In contrast to your assertions about the effect of general economic conditions on our business, Yahoo!’s business forecasts are consistent with what we outlined in our last earnings call. As you know, we recently reaffirmed our Q1 and full year guidance, which is a testament to our ability to perform in line with our expectations despite the current economic environment. In addition, our three-year financial and strategic plan which we have made public demonstrates significant potential upside not previously communicated to the financial markets. This plan has received positive feedback from our stockholders, further strengthening the view that Yahoo! is worth well more as a standalone company than the value offered in your proposal, and would be even more valuable to Microsoft. Your own statements have made clear the strategic importance of Yahoo!’s substantial assets and capabilities to Microsoft.
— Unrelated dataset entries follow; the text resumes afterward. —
-- ==== Sys2Proof/Laws/PerInstr.lean ====
section
/-! SUPPORT. A law of each command as syntax: a well-formed command's instant fits the counter of device time (R11, log entry 1). -/

namespace Sys2Proof.Laws.TimeFits

/-- A well-formed command acts at an instant that device time can show. -/
def Statement (i : Instr) : Prop := wellFormed i = true → commandTime i ≤ dtMax

theorem of_wellFormed (i : Instr) : Statement i := by
  intro h
  simp only [wellFormed, Bool.and_eq_true, decide_eq_true_eq] at h
  exact h.1
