/-! ### alm -/

@[simp] theorem Dev.alm_regs (d : Dev) (kind sev : Nat) (key : Key) (now : Nat) (b : List Nat) : (d.alm kind sev key now b).regs = d.regs := by unfold Dev.alm; simp
@[simp] theorem Dev.alm_recs (d : Dev) (kind sev : Nat) (key : Key) (now : Nat) (b : List Nat) : (d.alm kind sev key now b).recs = d.recs := by unfold Dev.alm; simp
@[simp] theorem Dev.alm_cnt (d : Dev) (kind sev : Nat) (key : Key) (now : Nat) (b : List Nat) : (d.alm kind sev key now b).cnt = d.cnt := by unfold Dev.alm; simp
@[simp] theorem Dev.alm_free (d : Dev) (kind sev : Nat) (key : Key) (now : Nat) (b : List Nat) : (d.alm kind sev key now b).free = d.free := by unfold Dev.alm; simp
@[simp] theorem Dev.alm_bus (d : Dev) (kind sev : Nat) (key : Key) (now : Nat) (b : List Nat) : (d.alm kind sev key now b).bus = d.bus := by unfold Dev.alm; simp
@[simp] theorem Dev.alm_module (d : Dev) (kind sev : Nat) (key : Key) (now : Nat) (b : List Nat) : (d.alm kind sev key now b).module = d.module := by unfold Dev.alm; simp
@[simp] theorem Dev.alm_mem (d : Dev) (kind sev : Nat) (key : Key) (now : Nat) (b : List Nat) : (d.alm kind sev key now b).mem = d.mem := by unfold Dev.alm; simp
@[simp] theorem Dev.alm_grants (d : Dev) (kind sev : Nat) (key : Key) (now : Nat) (b : List Nat) : (d.alm kind sev key now b).grants = d.grants := by unfold Dev.alm; simp
@[simp] theorem Dev.alm_waits (d : Dev) (kind sev : Nat) (key : Key) (now : Nat) (b : List Nat) : (d.alm kind sev key now b).waits = d.waits := by unfold Dev.alm; simp
@[simp] theorem Dev.alm_nextWait (d : Dev) (kind sev : Nat) (key : Key) (now : Nat) (b : List Nat) : (d.alm kind sev key now b).nextWait = d.nextWait := by unfold Dev.alm; simp
@[simp] theorem Dev.alm_sysArea (d : Dev) (kind sev : Nat) (key : Key) (now : Nat) (b : List Nat) : (d.alm kind sev key now b).sysArea = d.sysArea := by unfold Dev.alm; simp
@[simp] theorem Dev.alm_nor (d : Dev) (kind sev : Nat) (key : Key) (now : Nat) (b : List Nat) : (d.alm kind sev key now b).nor = d.nor := by unfold Dev.alm; simp
@[simp] theorem Dev.alm_time (d : Dev) (kind sev : Nat) (key : Key) (now : Nat) (b : List Nat) : (d.alm kind sev key now b).time = d.time := by unfold Dev.alm; simp
@[simp] theorem Dev.alm_cue (d : Dev) (kind sev : Nat) (key : Key) (now : Nat) (b : List Nat) : (d.alm kind sev key now b).cue = d.cue := by unfold Dev.alm; simp
@[simp] theorem Dev.alm_pow (d : Dev) (kind sev : Nat) (key : Key) (now : Nat) (b : List Nat) : (d.alm kind sev key now b).pow = d.pow := by unfold Dev.alm; simp
@[simp] theorem Dev.alm_eic (d : Dev) (kind sev : Nat) (key : Key) (now : Nat) (b : List Nat) : (d.alm kind sev key now b).eic = d.eic := by unfold Dev.alm; simp
@[simp] theorem Dev.alm_stew (d : Dev) (kind sev : Nat) (key : Key) (now : Nat) (b : List Nat) : (d.alm kind sev key now b).stew = d.stew := by unfold Dev.alm; simp
@[simp] theorem Dev.alm_pbu (d : Dev) (kind sev : Nat) (key : Key) (now : Nat) (b : List Nat) : (d.alm kind sev key now b).pbu = d.pbu := by unfold Dev.alm; simp
@[simp] theorem Dev.alm_fab (d : Dev) (kind sev : Nat) (key : Key) (now : Nat) (b : List Nat) : (d.alm kind sev key now b).fab = d.fab := by unfold Dev.alm; simp
@[simp] theorem Dev.alm_slu (d : Dev) (kind sev : Nat) (key : Key) (now : Nat) (b : List Nat) : (d.alm kind sev key now b).slu = d.slu := by unfold Dev.alm; simp
@[simp] theorem Dev.alm_kv (d : Dev) (kind sev : Nat) (key : Key) (now : Nat) (b : List Nat) : (d.alm kind sev key now b).kv = d.kv := by unfold Dev.alm; simp
@[simp] theorem Dev.alm_cam (d : Dev) (kind sev : Nat) (key : Key) (now : Nat) (b : List Nat) : (d.alm kind sev key now b).cam = d.cam := by unfold Dev.alm; simp
@[simp] theorem Dev.alm_fus (d : Dev) (kind sev : Nat) (key : Key) (now : Nat) (b : List Nat) : (d.alm kind sev key now b).fus = d.fus := by unfold Dev.alm; simp
@[simp] theorem Dev.alm_plan (d : Dev) (kind sev : Nat) (key : Key) (now : Nat) (b : List Nat) : (d.alm kind sev key now b).plan = d.plan := by unfold Dev.alm; simp
@[simp] theorem Dev.alm_le (d : Dev) (kind sev : Nat) (key : Key) (now : Nat) (b : List Nat) : (d.alm kind sev key now b).le = d.le := by unfold Dev.alm; simp
@[simp] theorem Dev.alm_ss (d : Dev) (kind sev : Nat) (key : Key) (now : Nat) (b : List Nat) : (d.alm kind sev key now b).ss = d.ss := by unfold Dev.alm; simp
@[simp] theorem Dev.alm_io (d : Dev) (kind sev : Nat) (key : Key) (now : Nat) (b : List Nat) : (d.alm kind sev key now b).io = d.io := by unfold Dev.alm; simp
@[simp] theorem Dev.alm_cnl (d : Dev) (kind sev : Nat) (key : Key) (now : Nat) (b : List Nat) : (d.alm kind sev key now b).cnl = d.cnl := by unfold Dev.alm; simp
@[simp] theorem Dev.alm_dbg (d : Dev) (kind sev : Nat) (key : Key) (now : Nat) (b : List Nat) : (d.alm kind sev key now b).dbg = d.dbg := by unfold Dev.alm; simp
@[simp] theorem Dev.alm_cells (d : Dev) (kind sev : Nat) (key : Key) (now : Nat) (b : List Nat) : (d.alm kind sev key now b).cells = d.cells := by unfold Dev.alm; simp
@[simp] theorem Dev.alm_cellRes (d : Dev) (kind sev : Nat) (key : Key) (now : Nat) (b : List Nat) : (d.alm kind sev key now b).cellRes = d.cellRes := by unfold Dev.alm; simp
@[simp] theorem Dev.alm_cores (d : Dev) (kind sev : Nat) (key : Key) (now : Nat) (b : List Nat) : (d.alm kind sev key now b).cores = d.cores := by unfold Dev.alm; simp
@[simp] theorem Dev.alm_idn (d : Dev) (kind sev : Nat) (key : Key) (now : Nat) (b : List Nat) : (d.alm kind sev key now b).idn = d.idn := by unfold Dev.alm; simp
In this section it’s interesting to note both the new information that Steve Ballmer has been personally involved in talks with Yahoo!, and that there seems to be a bit of a jab at him for not negotiating via the talks and not the media:

We regret to say that your letter mischaracterizes the nature of our discussions with you. We have had constructive conversations together regarding a variety of topics, including integration and regulatory issues. Your comment that we have refused to enter into negotiations to conclude an agreement are particularly curious given we have already rejected your initial proposal, nominally $31 per share at the time, for substantially undervaluing Yahoo! and your suggestions in your letter and the media that you are considering lowering the value of your proposal. Moreover, Steve, you personally attended two of these meetings and could have advanced discussions in any way you saw fit.

As to antitrust, we have discussed with you our concerns. Any transaction between us would result in a thorough regulatory review in multiple jurisdictions. As a follow up to a recent meeting among our respective legal advisors we had on this topic, and at your request, we provided to you on March 28 a list of additional information we would need to further our understanding of the regulatory issues associated with any transaction. To date, you have still not provided any of the requested information.
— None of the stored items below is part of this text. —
/-! ### violate -/

@[simp] theorem Dev.violate_recs (d : Dev) (now c a : Nat) (x : Acc) : (d.violate now c a x).recs = d.recs := by unfold Dev.violate; simp only []; split <;> split <;> simp
@[simp] theorem Dev.violate_free (d : Dev) (now c a : Nat) (x : Acc) : (d.violate now c a x).free = d.free := by unfold Dev.violate; simp only []; split <;> split <;> simp
@[simp] theorem Dev.violate_module (d : Dev) (now c a : Nat) (x : Acc) : (d.violate now c a x).module = d.module := by unfold Dev.violate; simp only []; split <;> split <;> simp
@[simp] theorem Dev.violate_mem (d : Dev) (now c a : Nat) (x : Acc) : (d.violate now c a x).mem = d.mem := by unfold Dev.violate; simp only []; split <;> split <;> simp
@[simp] theorem Dev.violate_grants (d : Dev) (now c a : Nat) (x : Acc) : (d.violate now c a x).grants = d.grants := by unfold Dev.violate; simp only []; split <;> split <;> simp
@[simp] theorem Dev.violate_waits (d : Dev) (now c a : Nat) (x : Acc) : (d.violate now c a x).waits = d.waits := by unfold Dev.violate; simp only []; split <;> split <;> simp
@[simp] theorem Dev.violate_nextWait (d : Dev) (now c a : Nat) (x : Acc) : (d.violate now c a x).nextWait = d.nextWait := by unfold Dev.violate; simp only []; split <;> split <;> simp
@[simp] theorem Dev.violate_sysArea (d : Dev) (now c a : Nat) (x : Acc) : (d.violate now c a x).sysArea = d.sysArea := by unfold Dev.violate; simp only []; split <;> split <;> simp
@[simp] theorem Dev.violate_nor (d : Dev) (now c a : Nat) (x : Acc) : (d.violate now c a x).nor = d.nor := by unfold Dev.violate; simp only []; split <;> split <;> simp
@[simp] theorem Dev.violate_time (d : Dev) (now c a : Nat) (x : Acc) : (d.violate now c a x).time = d.time := by unfold Dev.violate; simp only []; split <;> split <;> simp
@[simp] theorem Dev.violate_cue (d : Dev) (now c a : Nat) (x : Acc) : (d.violate now c a x).cue = d.cue := by unfold Dev.violate; simp only []; split <;> split <;> simp
@[simp] theorem Dev.violate_pow (d : Dev) (now c a : Nat) (x : Acc) : (d.violate now c a x).pow = d.pow := by unfold Dev.violate; simp only []; split <;> split <;> simp
@[simp] theorem Dev.violate_eic (d : Dev) (now c a : Nat) (x : Acc) : (d.violate now c a x).eic = d.eic := by unfold Dev.violate; simp only []; split <;> split <;> simp
@[simp] theorem Dev.violate_stew (d : Dev) (now c a : Nat) (x : Acc) : (d.violate now c a x).stew = d.stew := by unfold Dev.violate; simp only []; split <;> split <;> simp
@[simp] theorem Dev.violate_pbu (d : Dev) (now c a : Nat) (x : Acc) : (d.violate now c a x).pbu = d.pbu := by unfold Dev.violate; simp only []; split <;> split <;> simp
@[simp] theorem Dev.violate_fab (d : Dev) (now c a : Nat) (x : Acc) : (d.violate now c a x).fab = d.fab := by unfold Dev.violate; simp only []; split <;> split <;> simp
@[simp] theorem Dev.violate_slu (d : Dev) (now c a : Nat) (x : Acc) : (d.violate now c a x).slu = d.slu := by unfold Dev.violate; simp only []; split <;> split <;> simp
@[simp] theorem Dev.violate_kv (d : Dev) (now c a : Nat) (x : Acc) : (d.violate now c a x).kv = d.kv := by unfold Dev.violate; simp only []; split <;> split <;> simp
@[simp] theorem Dev.violate_cam (d : Dev) (now c a : Nat) (x : Acc) : (d.violate now c a x).cam = d.cam := by unfold Dev.violate; simp only []; split <;> split <;> simp
@[simp] theorem Dev.violate_fus (d : Dev) (now c a : Nat) (x : Acc) : (d.violate now c a x).fus = d.fus := by unfold Dev.violate; simp only []; split <;> split <;> simp
@[simp] theorem Dev.violate_plan (d : Dev) (now c a : Nat) (x : Acc) : (d.violate now c a x).plan = d.plan := by unfold Dev.violate; simp only []; split <;> split <;> simp
@[simp] theorem Dev.violate_le (d : Dev) (now c a : Nat) (x : Acc) : (d.violate now c a x).le = d.le := by unfold Dev.violate; simp only []; split <;> split <;> simp
@[simp] theorem Dev.violate_ss (d : Dev) (now c a : Nat) (x : Acc) : (d.violate now c a x).ss = d.ss := by unfold Dev.violate; simp only []; split <;> split <;> simp
@[simp] theorem Dev.violate_io (d : Dev) (now c a : Nat) (x : Acc) : (d.violate now c a x).io = d.io := by unfold Dev.violate; simp only []; split <;> split <;> simp
@[simp] theorem Dev.violate_cnl (d : Dev) (now c a : Nat) (x : Acc) : (d.violate now c a x).cnl = d.cnl := by unfold Dev.violate; simp only []; split <;> split <;> simp
@[simp] theorem Dev.violate_dbg (d : Dev) (now c a : Nat) (x : Acc) : (d.violate now c a x).dbg = d.dbg := by unfold Dev.violate; simp only []; split <;> split <;> simp
@[simp] theorem Dev.violate_cells (d : Dev) (now c a : Nat) (x : Acc) : (d.violate now c a x).cells = d.cells := by unfold Dev.violate; simp only []; split <;> split <;> simp
@[simp] theorem Dev.violate_cellRes (d : Dev) (now c a : Nat) (x : Acc) : (d.violate now c a x).cellRes = d.cellRes := by unfold Dev.violate; simp only []; split <;> split <;> simp
@[simp] theorem Dev.violate_cores (d : Dev) (now c a : Nat) (x : Acc) : (d.violate now c a x).cores = d.cores := by unfold Dev.violate; simp only []; split <;> split <;> simp
@[simp] theorem Dev.violate_idn (d : Dev) (now c a : Nat) (x : Acc) : (d.violate now c a x).idn = d.idn := by unfold Dev.violate; simp only []; split <;> split <;> simp

/-! ### faulted -/

@[simp] theorem Dev.faulted_recs (d : Dev) (l : Bool) (now c a n : Nat) (x : Acc) : (d.faulted l now c a n x).recs = d.recs := by unfold Dev.faulted; split <;> simp
@[simp] theorem Dev.faulted_free (d : Dev) (l : Bool) (now c a n : Nat) (x : Acc) : (d.faulted l now c a n x).free = d.free := by unfold Dev.faulted; split <;> simp
@[simp] theorem Dev.faulted_module (d : Dev) (l : Bool) (now c a n : Nat) (x : Acc) : (d.faulted l now c a n x).module = d.module := by unfold Dev.faulted; split <;> simp
@[simp] theorem Dev.faulted_mem (d : Dev) (l : Bool) (now c a n : Nat) (x : Acc) : (d.faulted l now c a n x).mem = d.mem := by unfold Dev.faulted; split <;> simp
@[simp] theorem Dev.faulted_grants (d : Dev) (l : Bool) (now c a n : Nat) (x : Acc) : (d.faulted l now c a n x).grants = d.grants := by unfold Dev.faulted; split <;> simp
@[simp] theorem Dev.faulted_waits (d : Dev) (l : Bool) (now c a n : Nat) (x : Acc) : (d.faulted l now c a n x).waits = d.waits := by unfold Dev.faulted; split <;> simp
@[simp] theorem Dev.faulted_nextWait (d : Dev) (l : Bool) (now c a n : Nat) (x : Acc) : (d.faulted l now c a n x).nextWait = d.nextWait := by unfold Dev.faulted; split <;> simp
@[simp] theorem Dev.faulted_sysArea (d : Dev) (l : Bool) (now c a n : Nat) (x : Acc) : (d.faulted l now c a n x).sysArea = d.sysArea := by unfold Dev.faulted; split <;> simp
@[simp] theorem Dev.faulted_nor (d : Dev) (l : Bool) (now c a n : Nat) (x : Acc) : (d.faulted l now c a n x).nor = d.nor := by unfold Dev.faulted; split <;> simp
@[simp] theorem Dev.faulted_time (d : Dev) (l : Bool) (now c a n : Nat) (x : Acc) : (d.faulted l now c a n x).time = d.time := by unfold Dev.faulted; split <;> simp
@[simp] theorem Dev.faulted_cue (d : Dev) (l : Bool) (now c a n : Nat) (x : Acc) : (d.faulted l now c a n x).cue = d.cue := by unfold Dev.faulted; split <;> simp
@[simp] theorem Dev.faulted_pow (d : Dev) (l : Bool) (now c a n : Nat) (x : Acc) : (d.faulted l now c a n x).pow = d.pow := by unfold Dev.faulted; split <;> simp
@[simp] theorem Dev.faulted_eic (d : Dev) (l : Bool) (now c a n : Nat) (x : Acc) : (d.faulted l now c a n x).eic = d.eic := by unfold Dev.faulted; split <;> simp
@[simp] theorem Dev.faulted_stew (d : Dev) (l : Bool) (now c a n : Nat) (x : Acc) : (d.faulted l now c a n x).stew = d.stew := by unfold Dev.faulted; split <;> simp
@[simp] theorem Dev.faulted_pbu (d : Dev) (l : Bool) (now c a n : Nat) (x : Acc) : (d.faulted l now c a n x).pbu = d.pbu := by unfold Dev.faulted; split <;> simp
@[simp] theorem Dev.faulted_fab (d : Dev) (l : Bool) (now c a n : Nat) (x : Acc) : (d.faulted l now c a n x).fab = d.fab := by unfold Dev.faulted; split <;> simp
@[simp] theorem Dev.faulted_slu (d : Dev) (l : Bool) (now c a n : Nat) (x : Acc) : (d.faulted l now c a n x).slu = d.slu := by unfold Dev.faulted; split <;> simp
@[simp] theorem Dev.faulted_kv (d : Dev) (l : Bool) (now c a n : Nat) (x : Acc) : (d.faulted l now c a n x).kv = d.kv := by unfold Dev.faulted; split <;> simp
@[simp] theorem Dev.faulted_cam (d : Dev) (l : Bool) (now c a n : Nat) (x : Acc) : (d.faulted l now c a n x).cam = d.cam := by unfold Dev.faulted; split <;> simp
@[simp] theorem Dev.faulted_fus (d : Dev) (l : Bool) (now c a n : Nat) (x : Acc) : (d.faulted l now c a n x).fus = d.fus := by unfold Dev.faulted; split <;> simp
@[simp] theorem Dev.faulted_plan (d : Dev) (l : Bool) (now c a n : Nat) (x : Acc) : (d.faulted l now c a n x).plan = d.plan := by unfold Dev.faulted; split <;> simp
@[simp] theorem Dev.faulted_le (d : Dev) (l : Bool) (now c a n : Nat) (x : Acc) : (d.faulted l now c a n x).le = d.le := by unfold Dev.faulted; split <;> simp
@[simp] theorem Dev.faulted_ss (d : Dev) (l : Bool) (now c a n : Nat) (x : Acc) : (d.faulted l now c a n x).ss = d.ss := by unfold Dev.faulted; split <;> simp
@[simp] theorem Dev.faulted_io (d : Dev) (l : Bool) (now c a n : Nat) (x : Acc) : (d.faulted l now c a n x).io = d.io := by unfold Dev.faulted; split <;> simp
@[simp] theorem Dev.faulted_cnl (d : Dev) (l : Bool) (now c a n : Nat) (x : Acc) : (d.faulted l now c a n x).cnl = d.cnl := by unfold Dev.faulted; split <;> simp
@[simp] theorem Dev.faulted_dbg (d : Dev) (l : Bool) (now c a n : Nat) (x : Acc) : (d.faulted l now c a n x).dbg = d.dbg := by unfold Dev.faulted; split <;> simp
@[simp] theorem Dev.faulted_cells (d : Dev) (l : Bool) (now c a n : Nat) (x : Acc) : (d.faulted l now c a n x).cells = d.cells := by unfold Dev.faulted; split <;> simp
@[simp] theorem Dev.faulted_cellRes (d : Dev) (l : Bool) (now c a n : Nat) (x : Acc) : (d.faulted l now c a n x).cellRes = d.cellRes := by unfold Dev.faulted; split <;> simp
@[simp] theorem Dev.faulted_cores (d : Dev) (l : Bool) (now c a n : Nat) (x : Acc) : (d.faulted l now c a n x).cores = d.cores := by unfold Dev.faulted; split <;> simp
@[simp] theorem Dev.faulted_idn (d : Dev) (l : Bool) (now c a n : Nat) (x : Acc) : (d.faulted l now c a n x).idn = d.idn := by unfold Dev.faulted; split <;> simp

end Sys2Proof.Machine
end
Yahoo! concludes by stating that it is not opposed to a deal, just not the current deal on the table:

In conclusion, please allow us to restate our position, so there can be no confusion. We are open to all alternatives that maximize stockholder value. To be clear, this includes a transaction with Microsoft if it represents a price that fully recognizes the value of Yahoo! on a standalone basis and to Microsoft, is superior to our other alternatives, and provides certainty of value and certainty of closing. Lastly, we are steadfast in our commitment to choosing a path that maximizes stockholder value and we will not allow you or anyone else to acquire the company for anything less than its full value.

The ball is back in Ballmer’s court….

                                  
Posted April 7th, 2008 at 11:45 pm
Category: News
Tags: MSFT-YHOO
  • oli.burgess

    I have to say, I agree with Yahoo!. It has a strong foothold in the asian markets, its website is the no. 1 visited in the world, and it has good advertising and mobile internet technologies. I don’t think that because its search share is declining that its prospects are non-existent. It is now up to Ballmer to sweeten the bid so that the takeover is peaceful and executed soon. (BTW don’t you think he looks like Freddy Krueger from Nightmare on Elm Street?)